theorem Kept.loadPop (h : Kept P) {m : Reg} {put : State → Word → State} {row : CycleRow} {s : State}
    (hput : ∀ u v, P u → P (put u v)) (hp : P s) : Ends P (loadPop m put row s) :=
  ends_andThen (h.popLong hp) fun _ ht => h.advance (hput _ _ ht)

theorem Kept.modifyGbrByte (h : Kept P) {f : Byte → Byte} {s : State} (hp : P s) : Ends P (modifyGbrByte f s) :=
  ends_andThen (h.memRead8 hp) fun _ h1 => ends_andThen (h.memWrite8 h1) fun _ h2 => h.advance h2

theorem Kept.popWord (h : Kept P) {n : Reg} {s : State} (hp : P s) : Ends (fun r => P r.2) (popWord n s) :=
  ends_andThen (h.memRead16 hp) fun _ ht => h.setReg ht

theorem Kept.complete (_ : Kept P) {r : Result State} (hr : Ends P r) : Ends (fun f => P f.state) (complete r) :=
  ends_andThen hr fun _ ht => ht

/-- The branches without a slot. -/
theorem Kept.branch (h : Kept P) {t : Bool} {target : Word} {n : Nat} {row : CycleRow} {s : State} (hp : P s) :
    Ends P (if t then .next ((s.setPc target).setCycles n) else .next (s.advance row) : Result State) ∧
    Ends P (if t then .next (s.advance row) else .next ((s.setPc target).setCycles n) : Result State) := by
  cases t
  · exact ⟨h.advance hp, h.setCycles (h.setPc hp)⟩
  · exact ⟨h.setCycles (h.setPc hp), h.advance hp⟩

/-- Whatever an instruction does up to its own slot keeps the predicate. -/
theorem Kept.flowOf (h : Kept P) (i : Instr) {s : State} (hp : P s) : Ends (fun f => P f.state) (flowOf i s) := by
  cases i
  case bf => exact h.complete (h.branch hp).2
  case bt => exact h.complete (h.branch hp).1
  case bts d =>
    show Ends _ (captureBts d s)
    unfold captureBts
    split
    exacts [hp, h.advance hp]
  case bfs d =>
    show Ends _ (captureBfs d s)
    unfold captureBfs
    split
    exacts [h.advance hp, hp]
  case bra | braf | jmp | rts => exact hp
  case bsr | bsrf | jsr => exact h.link hp
  case rte => exact ends_andThen (h.returnFromException hp) fun _ ht => ht
  case trapa => exact h.complete (h.takeException h (fun _ hu => h.cpu _ _ ⟨rfl, rfl, rfl, rfl, rfl⟩ hu) hp)
  case movbLoad | movbLoadDisp | movbLoadIdx | movbLoadGbr => exact h.complete (h.loadByte hp)
  case movwLoad | movwLoadDisp | movwLoadIdx | movwLoadGbr | movwLoadPc => exact h.complete (h.loadWord hp)
  case movlLoad | movlLoadDisp | movlLoadIdx | movlLoadGbr | movlLoadPc => exact h.complete (h.loadLong hp)
  case movbStore | movbStoreDisp | movbStoreIdx | movbStoreGbr => exact h.complete (h.storeByte hp)
  case movwStore | movwStoreDisp | movwStoreIdx | movwStoreGbr => exact h.complete (h.storeWord hp)
  case movlStore | movlStoreDisp | movlStoreIdx | movlStoreGbr => exact h.complete (h.storeLong hp)
  case movbPush => exact h.complete (ends_andThen (h.memWrite8 hp) fun _ ht => h.advance (h.setReg ht))
  case movwPush => exact h.complete (ends_andThen (h.memWrite16 hp) fun _ ht => h.advance (h.setReg ht))
  case movlPush => exact h.complete (ends_andThen (h.pushLong hp) fun _ ht => h.advance ht)
  case movbPop =>
    exact h.complete (ends_andThen (h.memRead8 hp) fun _ ht => h.advance (h.setReg (h.postIncrement ht)))
  case movwPop =>
    exact h.complete (ends_andThen (h.memRead16 hp) fun _ ht => h.advance (h.setReg (h.postIncrement ht)))
  case movlPop =>
    exact h.complete (ends_andThen (h.memRead32 hp) fun _ ht => h.advance (h.setReg (h.postIncrement ht)))
  case stclSr | stclGbr | stclVbr | stslMach | stslMacl | stslPr => exact h.complete (h.storePush hp)
  case ldclSr => exact h.complete (h.loadPop (fun _ _ hu => h.setSr hu) hp)
  case ldclGbr => exact h.complete (h.loadPop (fun _ _ hu => h.setGbr hu) hp)
  case ldclVbr => exact h.complete (h.loadPop (fun _ _ hu => h.setVbr hu) hp)
  case ldslMach => exact h.complete (h.loadPop (fun _ _ hu => h.setMach hu) hp)
  case ldslMacl => exact h.complete (h.loadPop (fun _ _ hu => h.setMacl hu) hp)
  case ldslPr => exact h.complete (h.loadPop (fun _ _ hu => h.setPr hu) hp)
  case andbGbr | orbGbr | xorbGbr => exact h.complete (h.modifyGbrByte hp)
  case tstbGbr => exact h.complete (ends_andThen (h.memRead8 hp) fun _ ht => h.advance (h.setT ht))
  case tasb =>
    exact h.complete (ends_andThen (h.memRead8 hp) fun _ h1 => ends_andThen (h.memWrite8 h1) fun _ h2 =>
      h.advance (h.setT h2))
  case macL =>
    exact h.complete (ends_andThen (h.popLong hp) fun _ h1 => ends_andThen (h.popLong h1) fun _ h2 =>
      h.advance (h.setMac h2))
  case macW =>
    exact h.complete (ends_andThen (h.popWord hp) fun _ h1 => ends_andThen (h.popWord h1) fun _ h2 =>
      h.advance (h.setMac h2))
  case addc | addv | subc | subv | negc | dt | rotl | rotr | rotcl | rotcr | shal | shar | shll | shlr =>
    exact h.complete (h.advance (h.setRegT hp))
  case cmpEqImm | cmpEqReg | cmpHs | cmpGe | cmpHi | cmpGt | cmpPl | cmpPz | cmpStr | tstReg | tstImm | clrt | sett =>
    exact h.complete (h.advance (h.setT hp))
  case div1 => exact h.complete (h.advance (h.setSr (h.setReg hp)))
  case div0s | div0u | ldcSr => exact h.complete (h.advance (h.setSr hp))
  case dmulsl | dmulul => exact h.complete (h.advance (h.setMac hp))
  case mull | mulsw | muluw | ldsMacl => exact h.complete (h.advance (h.setMacl hp))
  case clrmac => exact h.complete (h.advance (h.setMacl (h.setMach hp)))
  case ldcGbr => exact h.complete (h.advance (h.setGbr hp))
  case ldcVbr => exact h.complete (h.advance (h.setVbr hp))
  case ldsMach => exact h.complete (h.advance (h.setMach hp))
  case ldsPr => exact h.complete (h.advance (h.setPr hp))
  case nop => exact h.complete (h.advance hp)
  case sleep => exact h.complete (h.advance (h.cpu _ _ ⟨rfl, rfl, rfl, rfl, rfl⟩ hp))
  all_goals exact h.complete (h.advance (h.setReg hp))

● ● ● ●

■ **PROBLEM TO WORK ON**
What is needed is a verbatim copy of the data, complete from first line to last.

■ **ANSWER SPACE**
theorem Kept.loadPop (h : Kept P) {m : Reg} {put : State → Word → State} {row : CycleRow} {s : State}
    (hput : ∀ u v, P u → P (put u v)) (hp : P s) : Ends P (loadPop m put row s) :=
  ends_andThen (h.popLong hp) fun _ ht => h.advance (hput _ _ ht)

theorem Kept.modifyGbrByte (h : Kept P) {f : Byte → Byte} {s : State} (hp : P s) : Ends P (modifyGbrByte f s) :=
  ends_andThen (h.memRead8 hp) fun _ h1 => ends_andThen (h.memWrite8 h1) fun _ h2 => h.advance h2

theorem Kept.popWord (h : Kept P) {n : Reg} {s : State} (hp : P s) : Ends (fun r => P r.2) (popWord n s) :=
  ends_andThen (h.memRead16 hp) fun _ ht => h.setReg ht

theorem Kept.complete (_ : Kept P) {r : Result State} (hr : Ends P r) : Ends (fun f => P f.state) (complete r) :=
  ends_andThen hr fun _ ht => ht

/-- The branches without a slot. -/
theorem Kept.branch (h : Kept P) {t : Bool} {target : Word} {n : Nat} {row : CycleRow} {s : State} (hp : P s) :
    Ends P (if t then .next ((s.setPc target).setCycles n) else .next (s.advance row) : Result State) ∧
    Ends P (if t then .next (s.advance row) else .next ((s.setPc target).setCycles n) : Result State) := by
  cases t
  · exact ⟨h.advance hp, h.setCycles (h.setPc hp)⟩
  · exact ⟨h.setCycles (h.setPc hp), h.advance hp⟩

/-- Whatever an instruction does up to its own slot keeps the predicate. -/
theorem Kept.flowOf (h : Kept P) (i : Instr) {s : State} (hp : P s) : Ends (fun f => P f.state) (flowOf i s) := by
  cases i
  case bf => exact h.complete (h.branch hp).2
  case bt => exact h.complete (h.branch hp).1
  case bts d =>
    show Ends _ (captureBts d s)
    unfold captureBts
    split
    exacts [hp, h.advance hp]
  case bfs d =>
    show Ends _ (captureBfs d s)
    unfold captureBfs
    split
    exacts [h.advance hp, hp]
  case bra | braf | jmp | rts => exact hp
  case bsr | bsrf | jsr => exact h.link hp
  case rte => exact ends_andThen (h.returnFromException hp) fun _ ht => ht
  case trapa => exact h.complete (h.takeException h (fun _ hu => h.cpu _ _ ⟨rfl, rfl, rfl, rfl, rfl⟩ hu) hp)
  case movbLoad | movbLoadDisp | movbLoadIdx | movbLoadGbr => exact h.complete (h.loadByte hp)
  case movwLoad | movwLoadDisp | movwLoadIdx | movwLoadGbr | movwLoadPc => exact h.complete (h.loadWord hp)
  case movlLoad | movlLoadDisp | movlLoadIdx | movlLoadGbr | movlLoadPc => exact h.complete (h.loadLong hp)
  case movbStore | movbStoreDisp | movbStoreIdx | movbStoreGbr => exact h.complete (h.storeByte hp)
  case movwStore | movwStoreDisp | movwStoreIdx | movwStoreGbr => exact h.complete (h.storeWord hp)
  case movlStore | movlStoreDisp | movlStoreIdx | movlStoreGbr => exact h.complete (h.storeLong hp)
  case movbPush => exact h.complete (ends_andThen (h.memWrite8 hp) fun _ ht => h.advance (h.setReg ht))
  case movwPush => exact h.complete (ends_andThen (h.memWrite16 hp) fun _ ht => h.advance (h.setReg ht))
  case movlPush => exact h.complete (ends_andThen (h.pushLong hp) fun _ ht => h.advance ht)
  case movbPop =>
    exact h.complete (ends_andThen (h.memRead8 hp) fun _ ht => h.advance (h.setReg (h.postIncrement ht)))
  case movwPop =>
    exact h.complete (ends_andThen (h.memRead16 hp) fun _ ht => h.advance (h.setReg (h.postIncrement ht)))
  case movlPop =>
    exact h.complete (ends_andThen (h.memRead32 hp) fun _ ht => h.advance (h.setReg (h.postIncrement ht)))
  case stclSr | stclGbr | stclVbr | stslMach | stslMacl | stslPr => exact h.complete (h.storePush hp)
  case ldclSr => exact h.complete (h.loadPop (fun _ _ hu => h.setSr hu) hp)
  case ldclGbr => exact h.complete (h.loadPop (fun _ _ hu => h.setGbr hu) hp)
  case ldclVbr => exact h.complete (h.loadPop (fun _ _ hu => h.setVbr hu) hp)
  case ldslMach => exact h.complete (h.loadPop (fun _ _ hu => h.setMach hu) hp)
  case ldslMacl => exact h.complete (h.loadPop (fun _ _ hu => h.setMacl hu) hp)
  case ldslPr => exact h.complete (h.loadPop (fun _ _ hu => h.setPr hu) hp)
  case andbGbr | orbGbr | xorbGbr => exact h.complete (h.modifyGbrByte hp)
  case tstbGbr => exact h.complete (ends_andThen (h.memRead8 hp) fun _ ht => h.advance (h.setT ht))
  case tasb =>
    exact h.complete (ends_andThen (h.memRead8 hp) fun _ h1 => ends_andThen (h.memWrite8 h1) fun _ h2 =>
      h.advance (h.setT h2))
  case macL =>
    exact h.complete (ends_andThen (h.popLong hp) fun _ h1 => ends_andThen (h.popLong h1) fun _ h2 =>
      h.advance (h.setMac h2))
  case macW =>
    exact h.complete (ends_andThen (h.popWord hp) fun _ h1 => ends_andThen (h.popWord h1) fun _ h2 =>
      h.advance (h.setMac h2))
  case addc | addv | subc | subv | negc | dt | rotl | rotr | rotcl | rotcr | shal | shar | shll | shlr =>
    exact h.complete (h.advance (h.setRegT hp))
  case cmpEqImm | cmpEqReg | cmpHs | cmpGe | cmpHi | cmpGt | cmpPl | cmpPz | cmpStr | tstReg | tstImm | clrt | sett =>
    exact h.complete (h.advance (h.setT hp))
  case div1 => exact h.complete (h.advance (h.setSr (h.setReg hp)))
  case div0s | div0u | ldcSr => exact h.complete (h.advance (h.setSr hp))
  case dmulsl | dmulul => exact h.complete (h.advance (h.setMac hp))
  case mull | mulsw | muluw | ldsMacl => exact h.complete (h.advance (h.setMacl hp))
  case clrmac => exact h.complete (h.advance (h.setMacl (h.setMach hp)))
  case ldcGbr => exact h.complete (h.advance (h.setGbr hp))
  case ldcVbr => exact h.complete (h.advance (h.setVbr hp))
  case ldsMach => exact h.complete (h.advance (h.setMach hp))
  case ldsPr => exact h.complete (h.advance (h.setPr hp))
  case nop => exact h.complete (h.advance hp)
  case sleep => exact h.complete (h.advance (h.cpu _ _ ⟨rfl, rfl, rfl, rfl, rfl⟩ hp))
  all_goals exact h.complete (h.advance (h.setReg hp))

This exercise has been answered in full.